Let $S_{1,n} = \sum_{i=1}^{n}\xi_{i}$, where $(\xi_{i})_{i \in \mathbb{N}}$ be independent RV with values in some Banach space.

On page 80 in this book author provides an example that illustrates the fact that in the infinite dimensional spaces it may be not enough to have assumptions on the distribution of the individual summands $\xi_{i}$ in order to control the deviations of $\lVert {S_{1,n}}\rVert $, where $\lVert \cdot \rVert $ is the norm of corresponding Banach space. Namely, in his example 3.0.1 the space $c_0$ (with the norm $\|x\|_{\infty} = \sup_{n \in \mathbb N} |x^{(n)}|$) of real-valued convergent to zero sequences is considered.

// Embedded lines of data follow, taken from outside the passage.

-- ==== Sys2Proof/Tests/Slice0.lean ====
section
/-! SUPPORT. Tests of the model against the spec's own vectors (spec 95_test_vectors.md, named V-…) and, for every statement
that has hypotheses, a witness that meets them (`witness_<statement>`). -/

namespace Sys2Proof.Tests

open Sys2Proof.Machine

/-! ### Well-formedness: each of the three checks refuses a word (30_encoding.md R92, R93, R97) -/

theorem test_wf_reserved_bits : ({ opc := 0x00, g := false, rsv := 1 } : CmdFields).wf = false := by decide
theorem test_wf_reserved_opcode : ({ opc := 0x0C, g := false, rsv := 0 } : CmdFields).wf = false := by decide
theorem test_wf_g_not_allowed : ({ opc := 0x08, g := true, rsv := 0 } : CmdFields).wf = false := by decide
theorem test_wf_legal : ({ opc := 0x06, g := true, rsv := 0 } : CmdFields).wf = true := by decide

/-! ### Decoding: RSV, G and OPC written out from R90 and the opcode map R96 -/

/-- RSV[31:9], G[8], OPC[7:0]. -/
def word (rsv : BitVec 23) (g : BitVec 1) (opc : BitVec 8) : Word := rsv ++ g ++ opc

theorem test_decode_nop : decode (word 0 0 0b00000000) = .ok .nop := by decide
theorem test_decode_qrEncode : decode (word 0 0 0b00000001) = .ok .qrEncode := by decide
theorem test_decode_tileIndex : decode (word 0 0 0b00000010) = .ok .tileIndex := by decide
theorem test_decode_tileMap : decode (word 0 0 0b00000011) = .ok .tileMap := by decide
theorem test_decode_lsbEmbed : decode (word 0 0 0b00000100) = .ok (.lsbEmbed false) := by decide
theorem test_decode_lsbEmbed_g : decode (word 0 1 0b00000100) = .ok (.lsbEmbed true) := by decide
theorem test_decode_lsbExtract : decode (word 0 0 0b00000101) = .ok .lsbExtract := by decide
theorem test_decode_fftEmbed : decode (word 0 0 0b00000110) = .ok (.fftEmbed false) := by decide
theorem test_decode_fftEmbed_g : decode (word 0 1 0b00000110) = .ok (.fftEmbed true) := by decide
theorem test_decode_fftExtract : decode (word 0 0 0b00000111) = .ok .fftExtract := by decide
theorem test_decode_max : decode (word 0 0 0b00001000) = .ok .max := by decide
theorem test_decode_normalize : decode (word 0 0 0b00001001) = .ok .normalize := by decide
theorem test_decode_fft2 : decode (word 0 0 0b00001010) = .ok .fft2 := by decide
theorem test_decode_ifft2 : decode (word 0 0 0b00001011) = .ok .ifft2 := by decide
theorem test_decode_table_word : decodeTableWord 32 0x104 = some (.lsbEmbed true) ∧ decodeTableWord 32 0x10C = none ∧
    decodeTableWord 40 0x100000004 = none := by decide
/-- V-C5 to V-C9. -/
theorem test_decode_bad_words : decode 0x100 = .error .gNotAllowed ∧ decode 0x200 = .error .reservedBits ∧
    decode 0x00C = .error .reservedOpcode ∧ decode 0x0FF = .error .reservedOpcode ∧
    decode 0x80000008 = .error .reservedBits := by decide

/-! ### Small machines -/

/-- DMEM just after power-on. -/
def blank : Memory := { cycle := 0, cells := [] }

/-- A machine whose engine runs a command on these registers and this DMEM. -/
def running (i : Instr) (o : Operands) (m : Memory) : State :=
  ({ State.reset with ops := o, dmem := m } : State).accept (encode i)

My question: can't we also consider $l^{\infty} := \{x=(x^{(n)}) : \sup_{n\in \mathbb N}| x^{(n)}| \lt \infty\}$ (which is Banach space with respect to the norm $\|x\|_{\infty} = \sup_{n \in \mathbb N} |x^{(n)}|$) and just the sequences $\xi_{j} = (\xi_{j}^{j}, j \in \mathbb{N})$ (without additional log weight ) and $\xi_{j}^{i} = \frac{1}{2}\delta_{-1}+\frac{1}{2}\delta_{1}$ i.i.d in $i,j$ as in example 3.0.1 to illustrate the same fact?